(The Center Square) – The United Auto Workers strike began against the Big Three Automakers in Detroit as workers seek better pay and fewer working hours – a historic walkout.

UAW president Shain Fain said members will go “all-out” if they need to in this strike against Ford, Stellantis and General Motors.

“Tonight, for the first time in history, we will strike all of the Big Three at once,” Fain said in a livestream video. “We are using a new strategy- the stand-up strike at select facilities.”

Fain said the new strategy will improve bargaining power. The UAW initially sought wage increases of as much as 46% over four years, cost-of-living adjustments, pensions and retiree health care for all workers and a 32-hour work week paid as 40 hours.

He called on certain local units to walk out, including at Ford Motor’s Michigan Assembly Plant in Wayne. Fain called for UAW members to rally at the UAW Ford building in downtown Detroit. The UAW represents about 146,000 workers employed by the Big Three.

This is our generation’s defining moment,” Fain said. “The money is there. The cause is righteous. The world is watching and the UAW is ready to stand up.”

In 2019, the UAW went on strike for 40 days.

Michigan House Speaker Joe Tate, D-Detroit, encouraged the groups to reach a “swift resolution” and deliver a “fair contract.”

“The auto industry is Michigan’s legacy and its future, and there is surely a path forward that ensures our workers and our economy can continue to thrive,” Tate said in a statement.

Abhi Rajendran, an adjunct scholar at The Center on Global Energy Policy at Columbia University, posted on social media that the labor struggles were one of many challenges to reaching net zero greenhouse gas emissions through electric vehicle expansion.
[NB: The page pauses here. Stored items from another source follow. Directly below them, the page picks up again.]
/-- Words of major 0x1B: FADD, FSUB, FMUL, FDIV, FSQRT, FMAC, FMIN, FMAX, FEQ, FLT, FLE, FITOF, FFTOI, FLI (R178, R34, R44). -/
def decodeMajor1B (w : Nat) : Instr :=
  match w / 2 ^ 4 % 2 ^ 5 with
  | 2 => .fadd (fld w 21 5) (fld w 16 5) (fld w 11 5) (fld w 9 2) (fld w 0 4)
  | 4 => .fsub (fld w 21 5) (fld w 16 5) (fld w 11 5) (fld w 9 2) (fld w 0 4)
  | 6 => .fmul (fld w 21 5) (fld w 16 5) (fld w 11 5) (fld w 9 2) (fld w 0 4)
  | 8 => .fdiv (fld w 21 5) (fld w 16 5) (fld w 11 5) (fld w 9 2) (fld w 0 4)
  | 10 => if w / 2 ^ 11 % 2 ^ 5 = 0 then .fsqrt (fld w 21 5) (fld w 16 5) (fld w 9 2) (fld w 0 4) else .reservedEncoding (BitVec.ofNat 32 w)
  | 12 => .fmac (fld w 21 5) (fld w 16 5) (fld w 11 5) (fld w 9 2) (fld w 0 4)
  | 14 => if w / 2 ^ 9 % 2 ^ 2 = 0 then .fmin (fld w 21 5) (fld w 16 5) (fld w 11 5) (fld w 0 4) else .reservedEncoding (BitVec.ofNat 32 w)
  | 16 => if w / 2 ^ 9 % 2 ^ 2 = 0 then .fmax (fld w 21 5) (fld w 16 5) (fld w 11 5) (fld w 0 4) else .reservedEncoding (BitVec.ofNat 32 w)
  | 18 => if w / 2 ^ 9 % 2 ^ 2 = 0 then .feq (fld w 21 5) (fld w 16 5) (fld w 11 5) (fld w 0 4) else .reservedEncoding (BitVec.ofNat 32 w)
  | 20 => if w / 2 ^ 9 % 2 ^ 2 = 0 then .flt (fld w 21 5) (fld w 16 5) (fld w 11 5) (fld w 0 4) else .reservedEncoding (BitVec.ofNat 32 w)
  | 22 => if w / 2 ^ 9 % 2 ^ 2 = 0 then .fle (fld w 21 5) (fld w 16 5) (fld w 11 5) (fld w 0 4) else .reservedEncoding (BitVec.ofNat 32 w)
  | 24 => if w / 2 ^ 11 % 2 ^ 5 = 0 then .fitof (fld w 21 5) (fld w 16 5) (fld w 9 2) (fld w 0 4) else .reservedEncoding (BitVec.ofNat 32 w)
  | 26 => if w / 2 ^ 10 % 2 ^ 6 = 0 then .fftoi (fld w 21 5) (fld w 16 5) (fld w 9 1) (fld w 0 4) else .reservedEncoding (BitVec.ofNat 32 w)
  | 1 => .fli (fld w 21 5) (fld w 5 16) (fld w 0 4)
  | 3 => .fli (fld w 21 5) (fld w 5 16) (fld w 0 4)
  | 5 => .fli (fld w 21 5) (fld w 5 16) (fld w 0 4)
  | 7 => .fli (fld w 21 5) (fld w 5 16) (fld w 0 4)
  | 9 => .fli (fld w 21 5) (fld w 5 16) (fld w 0 4)
  | 11 => .fli (fld w 21 5) (fld w 5 16) (fld w 0 4)
  | 13 => .fli (fld w 21 5) (fld w 5 16) (fld w 0 4)
  | 15 => .fli (fld w 21 5) (fld w 5 16) (fld w 0 4)
  | 17 => .fli (fld w 21 5) (fld w 5 16) (fld w 0 4)
  | 19 => .fli (fld w 21 5) (fld w 5 16) (fld w 0 4)
  | 21 => .fli (fld w 21 5) (fld w 5 16) (fld w 0 4)
  | 23 => .fli (fld w 21 5) (fld w 5 16) (fld w 0 4)
  | 25 => .fli (fld w 21 5) (fld w 5 16) (fld w 0 4)
  | 27 => .fli (fld w 21 5) (fld w 5 16) (fld w 0 4)
  | 29 => .fli (fld w 21 5) (fld w 5 16) (fld w 0 4)
  | 31 => .fli (fld w 21 5) (fld w 5 16) (fld w 0 4)
  | _ => .reservedEncoding (BitVec.ofNat 32 w)

/-- Words of major 0x1C: TCFG, MCFG (R228, R34, R44). -/
def decodeMajor1C (w : Nat) : Instr :=
  match w / 2 ^ 15 % 2 ^ 1 with
  | 0 => if w / 2 ^ 7 % 2 ^ 8 = 0 ∧ w / 2 ^ 21 % 2 ^ 5 = 0 then .tcfg (fld w 16 5) (fld w 4 3) (fld w 0 4) else .reservedEncoding (BitVec.ofNat 32 w)
  | 1 => if w / 2 ^ 21 % 2 ^ 5 = 0 then .mcfg (fld w 16 5) (fld w 4 11) (fld w 0 4) else .reservedEncoding (BitVec.ofNat 32 w)
  | _ => .reservedEncoding (BitVec.ofNat 32 w)

/-- Words of major 0x1D: BARR, BWAIT (R316, R34, R44). -/
def decodeMajor1D (w : Nat) : Instr :=
  match w / 2 ^ 4 % 2 ^ 7 with
  | 1 => if w / 2 ^ 11 % 2 ^ 5 = 0 then .barr (fld w 21 5) (fld w 16 5) (fld w 0 4) else .reservedEncoding (BitVec.ofNat 32 w)
  | 2 => .bwait (fld w 21 5) (fld w 16 5) (fld w 11 5) (fld w 0 4)
  | _ => .reservedEncoding (BitVec.ofNat 32 w)

/-- Words of major 0x1E: FRD, FWR (R311, R34, R44). -/
def decodeMajor1E (w : Nat) : Instr :=
  match w / 2 ^ 4 % 2 ^ 7 with
  | 1 => if w / 2 ^ 11 % 2 ^ 5 = 0 then .frd (fld w 21 5) (fld w 16 5) (fld w 0 4) else .reservedEncoding (BitVec.ofNat 32 w)
  | 2 => if w / 2 ^ 21 % 2 ^ 5 = 0 then .fwr (fld w 16 5) (fld w 11 5) (fld w 0 4) else .reservedEncoding (BitVec.ofNat 32 w)
  | _ => .reservedEncoding (BitVec.ofNat 32 w)

/-- Words of major 0x1F: DEPDEC, TRIG, SHAPEW (R306, R34, R44). -/
def decodeMajor1F (w : Nat) : Instr :=
  match w / 2 ^ 4 % 2 ^ 7 with
  | 1 => if w / 2 ^ 11 % 2 ^ 5 = 0 ∧ w / 2 ^ 21 % 2 ^ 5 = 0 then .depdec (fld w 16 5) (fld w 0 4) else .reservedEncoding (BitVec.ofNat 32 w)
  | 2 => if w / 2 ^ 11 % 2 ^ 15 = 0 then .trig (fld w 0 4) else .reservedEncoding (BitVec.ofNat 32 w)
  | 3 => if w / 2 ^ 14 % 2 ^ 2 = 0 ∧ w / 2 ^ 21 % 2 ^ 5 = 0 then .shapew (fld w 16 5) (fld w 11 3) (fld w 0 4) else .reservedEncoding (BitVec.ofNat 32 w)
  | _ => .reservedEncoding (BitVec.ofNat 32 w)

/-- Words of major 0x20: GSHAPE, GBR, GHLTH (R344, R34, R44). -/
def decodeMajor20 (w : Nat) : Instr :=
  match w / 2 ^ 14 % 2 ^ 2 with
  | 0 => if w / 2 ^ 21 % 2 ^ 5 = 0 then .gshape (fld w 16 5) (fld w 4 10) (fld w 0 4) else .reservedEncoding (BitVec.ofNat 32 w)
  | 1 => if w / 2 ^ 21 % 2 ^ 5 = 0 then .gbr (fld w 16 5) (fld w 4 10) (fld w 0 4) else .reservedEncoding (BitVec.ofNat 32 w)
  | 2 => if w / 2 ^ 21 % 2 ^ 5 = 0 then .ghlth (fld w 16 5) (fld w 4 10) (fld w 0 4) else .reservedEncoding (BitVec.ofNat 32 w)
  | _ => .reservedEncoding (BitVec.ofNat 32 w)

/-- Words of major 0x21: VLD (R162, R34, R44). -/
def decodeMajor21 (w : Nat) : Instr :=
  if w / 2 ^ 14 % 2 ^ 2 = 0 ∧ w / 2 ^ 23 % 2 ^ 3 = 0 then .vld (fld w 21 2) (fld w 16 5) (fld w 4 10) (fld w 0 4) else .reservedEncoding (BitVec.ofNat 32 w)

/-- Words of major 0x30: CPY, CPY2, CPY3, CPG, CPS, CPF, CPM, CPQ (R132, R34, R44). -/
def decodeMajor30 (w x : Nat) : Instr :=
  match w / 2 ^ 0 % 2 ^ 4 with
  | 1 => if w / 2 ^ 21 % 2 ^ 5 = 0 then .cpy (fld w 5 1) (fld w 4 1) (fld w 16 5) (fld w 11 5) (fld w 6 5) (decodeExt x) else .reservedEncoding (BitVec.ofNat 32 w)
  | 2 => if w / 2 ^ 21 % 2 ^ 5 = 0 then .cpy2 (fld w 5 1) (fld w 4 1) (fld w 16 5) (fld w 11 5) (fld w 6 5) (decodeExt x) else .reservedEncoding (BitVec.ofNat 32 w)
  | 3 => if w / 2 ^ 21 % 2 ^ 5 = 0 then .cpy3 (fld w 5 1) (fld w 4 1) (fld w 16 5) (fld w 11 5) (fld w 6 5) (decodeExt x) else .reservedEncoding (BitVec.ofNat 32 w)
  | 4 => if w / 2 ^ 21 % 2 ^ 5 = 0 then .cpg (fld w 5 1) (fld w 4 1) (fld w 16 5) (fld w 11 5) (fld w 6 5) (decodeExt x) else .reservedEncoding (BitVec.ofNat 32 w)
  | 5 => if w / 2 ^ 21 % 2 ^ 5 = 0 then .cps (fld w 5 1) (fld w 4 1) (fld w 16 5) (fld w 11 5) (fld w 6 5) (decodeExt x) else .reservedEncoding (BitVec.ofNat 32 w)
  | 6 => if w / 2 ^ 4 % 2 ^ 1 = 0 ∧ w / 2 ^ 21 % 2 ^ 5 = 0 then .cpf (fld w 5 1) (fld w 16 5) (fld w 11 5) (fld w 6 5) (decodeExt x) else .reservedEncoding (BitVec.ofNat 32 w)
  | 7 => if w / 2 ^ 5 % 2 ^ 1 = 1 ∧ w / 2 ^ 21 % 2 ^ 5 = 0 then .cpm (fld w 4 1) (fld w 16 5) (fld w 11 5) (fld w 6 5) (decodeExt x) else .reservedEncoding (BitVec.ofNat 32 w)
  | 8 => if w / 2 ^ 5 % 2 ^ 1 = 0 ∧ w / 2 ^ 16 % 2 ^ 5 = 0 ∧ w / 2 ^ 23 % 2 ^ 3 = 0 then .cpq (fld w 4 1) (fld w 21 2) (fld w 11 5) (fld w 6 5) (decodeExt x) else .reservedEncoding (BitVec.ofNat 32 w)
  | _ => .reservedEncoding (BitVec.ofNat 32 w)

/-- Words of major 0x31: CPR_FADD_F32, CPR_ADD_I32, CPR_ADD_I64, CPR_MAX_F32, CPR_MIN_F32, CPR_MAX_I32, CPR_MIN_I32 (R140, R34, R44). -/
def decodeMajor31 (w x : Nat) : Instr :=
  match w / 2 ^ 0 % 2 ^ 4 with
  | 1 => if w / 2 ^ 4 % 2 ^ 1 = 0 ∧ w / 2 ^ 21 % 2 ^ 5 = 0 then .cprFaddF32 (fld w 5 1) (fld w 16 5) (fld w 11 5) (fld w 6 5) (decodeExt x) else .reservedEncoding (BitVec.ofNat 32 w)
  | 2 => if w / 2 ^ 4 % 2 ^ 1 = 0 ∧ w / 2 ^ 21 % 2 ^ 5 = 0 then .cprAddI32 (fld w 5 1) (fld w 16 5) (fld w 11 5) (fld w 6 5) (decodeExt x) else .reservedEncoding (BitVec.ofNat 32 w)
  | 3 => if w / 2 ^ 4 % 2 ^ 1 = 0 ∧ w / 2 ^ 21 % 2 ^ 5 = 0 then .cprAddI64 (fld w 5 1) (fld w 16 5) (fld w 11 5) (fld w 6 5) (decodeExt x) else .reservedEncoding (BitVec.ofNat 32 w)
  | 4 => if w / 2 ^ 4 % 2 ^ 1 = 0 ∧ w / 2 ^ 21 % 2 ^ 5 = 0 then .cprMaxF32 (fld w 5 1) (fld w 16 5) (fld w 11 5) (fld w 6 5) (decodeExt x) else .reservedEncoding (BitVec.ofNat 32 w)
  | 5 => if w / 2 ^ 4 % 2 ^ 1 = 0 ∧ w / 2 ^ 21 % 2 ^ 5 = 0 then .cprMinF32 (fld w 5 1) (fld w 16 5) (fld w 11 5) (fld w 6 5) (decodeExt x) else .reservedEncoding (BitVec.ofNat 32 w)
  | 6 => if w / 2 ^ 4 % 2 ^ 1 = 0 ∧ w / 2 ^ 21 % 2 ^ 5 = 0 then .cprMaxI32 (fld w 5 1) (fld w 16 5) (fld w 11 5) (fld w 6 5) (decodeExt x) else .reservedEncoding (BitVec.ofNat 32 w)
  | 7 => if w / 2 ^ 4 % 2 ^ 1 = 0 ∧ w / 2 ^ 21 % 2 ^ 5 = 0 then .cprMinI32 (fld w 5 1) (fld w 16 5) (fld w 11 5) (fld w 6 5) (decodeExt x) else .reservedEncoding (BitVec.ofNat 32 w)
  | _ => .reservedEncoding (BitVec.ofNat 32 w)

/-- Words of major 0x32: VRUN (R206, R34, R44). -/
def decodeMajor32 (w x : Nat) : Instr :=
  if w / 2 ^ 0 % 2 ^ 6 = 0 ∧ w / 2 ^ 21 % 2 ^ 5 = 0 then .vrun (fld w 16 5) (fld w 11 5) (fld w 6 5) (decodeExt x) else .reservedEncoding (BitVec.ofNat 32 w)

/-- Words of major 0x33: TBLOAD (R203, R34, R44). -/
def decodeMajor33 (w x : Nat) : Instr :=
  if w / 2 ^ 0 % 2 ^ 6 = 0 then .tbload (fld w 21 5) (fld w 16 5) (fld w 11 5) (fld w 6 5) (decodeExt x) else .reservedEncoding (BitVec.ofNat 32 w)

/-- Words of major 0x34: MGO (R234, R34, R44). -/
def decodeMajor34 (w x : Nat) : Instr :=
  if w / 2 ^ 0 % 2 ^ 26 = 0 then .mgo (decodeExt x) else .reservedEncoding (BitVec.ofNat 32 w)

/-- Words of major 0x35: TLD, TST, AFILL, ADRN (R250, R34, R44). -/
def decodeMajor35 (w x : Nat) : Instr :=
  match w / 2 ^ 0 % 2 ^ 6 with
  | 1 => if w / 2 ^ 24 % 2 ^ 2 = 0 then .tld (fld w 21 3) (fld w 16 5) (fld w 11 5) (fld w 6 5) (decodeExt x) else .reservedEncoding (BitVec.ofNat 32 w)
  | 2 => if w / 2 ^ 24 % 2 ^ 2 = 0 then .tst (fld w 21 3) (fld w 16 5) (fld w 11 5) (fld w 6 5) (decodeExt x) else .reservedEncoding (BitVec.ofNat 32 w)
  | 3 => if w / 2 ^ 23 % 2 ^ 3 = 0 then .afill (fld w 21 2) (fld w 16 5) (fld w 11 5) (fld w 6 5) (decodeExt x) else .reservedEncoding (BitVec.ofNat 32 w)
  | 4 => if w / 2 ^ 23 % 2 ^ 3 = 0 then .adrn (fld w 21 2) (fld w 16 5) (fld w 11 5) (fld w 6 5) (decodeExt x) else .reservedEncoding (BitVec.ofNat 32 w)
  | _ => .reservedEncoding (BitVec.ofNat 32 w)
“From the beginning, the #ElectricVehicle expansion was never well thought out (especially the favorite words “just and equitable”). Not the US but also Europe are now finding out the hard way how it impacts all stakeholders #Netzero is [not gonna make it], time for reality path.”

“Just another piece of evidence that these EV goals are just not going to happen,” Rajendran continued. “Along with, you know, that the vast majority of [America] just isn’t interested.”

An analysis from the Anderson Economic Group says a 10-day walkout on this scale could lead to $5 billion in lost economic activity for the auto industry.

“In 2023, there is the potential that a strike could involve more manufacturers, more workers and more plants,” AEG Principal and CEO Patrick Anderson said in the report. “If that happens, even a short strike would impact economies throughout Michigan and across the nation.”